Summertime

It’s summer and attendance is predictably lighter at Sunday services. Beginning in August, even the pick-up summer choir which has been practicing on Sunday mornings before the service in July will be on break. Our summer seminarian has finished her eight weeks with us. It will be a while before our new school year seminarian arrives. (St. George’s has been blessed and enriched for many years with gifted seminarians, due to our proximity to the seminary, but that’s another blogpost.) Both the Rector and Associate Rector have taken some well-deserved time off, and will be taking more, but not at the same time. It’s wonderful to be fully staffed. When the organist takes a rare Sunday off, we miss him, but the music continues.
One of the surprises of this summer was that despite summer vacation schedules, attendance was strong at the Adult Forum series on racial reconciliation, led by our own Lynn Crawford, a member of the Diocesan task force on issues related to race, and by our gifted summer seminarian. For five weeks in late June and July thirty to forty people joined in a deep and substantive discussion of the book, the Cross and the Lynching Tree, and the all too immediate and timely relevant current events, including the church shooting in Charleston and the reminders that Black Lives Matter, spurred by incidents where they appear not to have.

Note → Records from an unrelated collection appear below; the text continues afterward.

theorem tidyOut_execLdm {d a : SReg} {imm : BitVec 28} {s : State} (h : Tidy s) : TidyOut (execLdm d a imm s) := by
  unfold execLdm
  repeat' (first | (with_reducible first | assumption | apply tidy_ccPost | apply TidyOut.next | apply TidyOut.fault | apply TidyOut.refused | refine tidyOut_ccDevice ?_ (fun key s h => ?_)))

theorem tidyOut_execStm {d a : SReg} {imm : BitVec 28} {s : State} (h : Tidy s) : TidyOut (execStm d a imm s) := by
  unfold execStm
  repeat' (first | (with_reducible first | assumption | apply tidy_ccPost | apply TidyOut.next | apply TidyOut.fault | apply TidyOut.refused | refine tidyOut_ccDevice ?_ (fun key s h => ?_)))

theorem tidyOut_ccAtomic {d a : SReg} {op : AtomOp} {s : State} (h : Tidy s) : TidyOut (ccAtomic d a op s) := by
  unfold ccAtomic
  repeat' (first | (with_reducible first | assumption | apply tidy_ccPost | apply TidyOut.next | apply TidyOut.fault | apply TidyOut.refused | refine tidyOut_ccDevice ?_ (fun key s h => ?_)))

theorem tidyOut_execAadd {d a b : SReg} {s : State} (h : Tidy s) : TidyOut (execAadd d a b s) := by
  unfold execAadd
  repeat' (first | (with_reducible first | assumption | apply tidyOut_ccAtomic))

theorem tidyOut_execAcas {d a b c : SReg} {s : State} (h : Tidy s) : TidyOut (execAcas d a b c s) := by
  unfold execAcas
  repeat' (first | (with_reducible first | assumption | apply tidyOut_ccAtomic))

theorem tidyOut_execAswp {d a b : SReg} {s : State} (h : Tidy s) : TidyOut (execAswp d a b s) := by
  unfold execAswp
  repeat' (first | (with_reducible first | assumption | apply tidyOut_ccAtomic))

-- Machine/Measure.lean ------------------------------------------------------------

theorem tidy_measNow {s : State} {pkg n : Nat} {event : List Byte} (h : Tidy s) : Tidy (measNow s pkg n event) := by
  unfold measNow
  repeat' (first | (with_reducible first | assumption | apply tidy_modPkg))

theorem tidy_extendMeas {s : State} {pkg n type part version : Nat} {dig : List Byte} (h : Tidy s) : Tidy (extendMeas s pkg n type part version dig) := by
  unfold extendMeas
  repeat' (first | (with_reducible first | assumption | apply tidy_modPkg | apply tidy_measNow | apply wf_set0 | apply TidyCore.empty) | dsimp only | split)

theorem tidy_measNext {s : State} {pkg : Nat} (h : Tidy s) : Tidy (measNext s pkg) := by
  unfold measNext
  repeat' (first | (with_reducible first | assumption | apply tidy_modPkg | apply tidy_measNow | apply wf_set0 | apply TidyCore.empty) | dsimp only | split)

-- Machine/CcSys.lean ------------------------------------------------------------

theorem tidyOut_execSysrd {d : SReg} {n : BitVec 12} {s : State} (h : Tidy s) : TidyOut (execSysrd d n s) := by
  unfold execSysrd
  repeat' (first | (with_reducible first | assumption | apply tidy_faultNow | apply tidyOut_ccResult | apply TidyOut.next | apply TidyOut.fault | apply TidyOut.refused | apply wf_set0 | apply TidyCore.empty) | dsimp only | split)

theorem tidyOut_execSyswr {a : SReg} {n : BitVec 12} {s : State} (h : Tidy s) : TidyOut (execSyswr a n s) := by
  unfold execSyswr
  repeat' (first | (with_reducible first | assumption | apply tidy_ccPost | apply TidyOut.next | apply TidyOut.fault | apply TidyOut.refused | refine tidyOut_checked ?_ (fun s h => ?_)))

theorem tidyOut_execDccrd {d : SReg} {s : State} (h : Tidy s) : TidyOut (execDccrd d s) := by
  unfold execDccrd
  repeat' (first | (with_reducible first | assumption | apply tidyOut_ccResult))

theorem tidyOut_execLcset {a : SReg} {lc : BitVec 6} {s : State} (h : Tidy s) : TidyOut (execLcset a lc s) := by
  unfold execLcset
  repeat' (first | (with_reducible first | assumption | apply tidy_ccPost | apply TidyOut.next))

theorem tidy_acquire {s : State} {k lc : Nat} (h : Tidy s) : Tidy (acquire s k lc) := by
  unfold acquire
  repeat' (first | (with_reducible first | assumption | apply tidy_setClock | refine tidy_foldl (fun s a h => ?_) ?_ | apply wf_set0 | apply TidyCore.empty) | dsimp only | split)

theorem tidyOut_execLcrd {d : SReg} {lc : BitVec 6} {s : State} (h : Tidy s) : TidyOut (execLcrd d lc s) := by
  unfold execLcrd
  repeat' (first | (with_reducible first | assumption | apply tidyOut_ccResult | apply tidy_acquire | apply Tidy.core | apply TidyOut.next | apply TidyOut.fault | apply TidyOut.refused | apply wf_set0 | apply TidyCore.empty) | dsimp only | split)

theorem tidyOut_execLcwait {lc : BitVec 6} {s : State} (h : Tidy s) : TidyOut (execLcwait lc s) := by
  unfold execLcwait
  repeat' (first | (with_reducible first | assumption | apply tidy_waitLog | apply tidy_raiseHold | apply tidy_acquire | apply Tidy.core | apply TidyOut.next | apply TidyOut.fault | apply TidyOut.refused | apply wf_set0 | apply TidyCore.empty) | dsimp only | split)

Vacation travel provides an opportunity to visit other churches, to bring home new ideas, or examples of what not to do, and appreciation of the very special place we have at St George’s. Were you greeted warmly when you attended services elsewhere? Was the service leaflet clear and easy to follow? Were the music and liturgy well thought out and energetic? Did the announcements inspire you to think that church is engaged in meaningful activities and relationships? And for visitors to St Georges, have you greeted the stranger sitting next to you and invited them to coffee hour?
The monarch butterflies that pass through our area in late summer need milkweed plants to nourish the caterpillars that will later emerge from their chrysalis changed into the next generation of monarch butterflies. The very last generation of the summer will join the mass migration to winter over in the forests of Oyamel, in Mexico. In recent years, the population of monarchs has drastically declined, and this unique (miraculous?) migration is threatened, in large part due to loss of habitat that includes the several species of native milkweed plants which are the only plants the caterpillars can eat. Many people are now planting native milkweed plants in their gardens to support these very special butterflies. It is a special joy to see a monarch alighting on a milkweed plant you yourself have grown.
Our we planting metaphorical milkweed that will attract and welcome special visitors to worship with us? One visitor several weeks ago said he dropped in because he had noticed the EYC garden outside. Even in the summer, while we are relaxed and more casual, our worship service and scaled back activities provide a nourishing place to visit, and an invitation to become a part of St. George’s.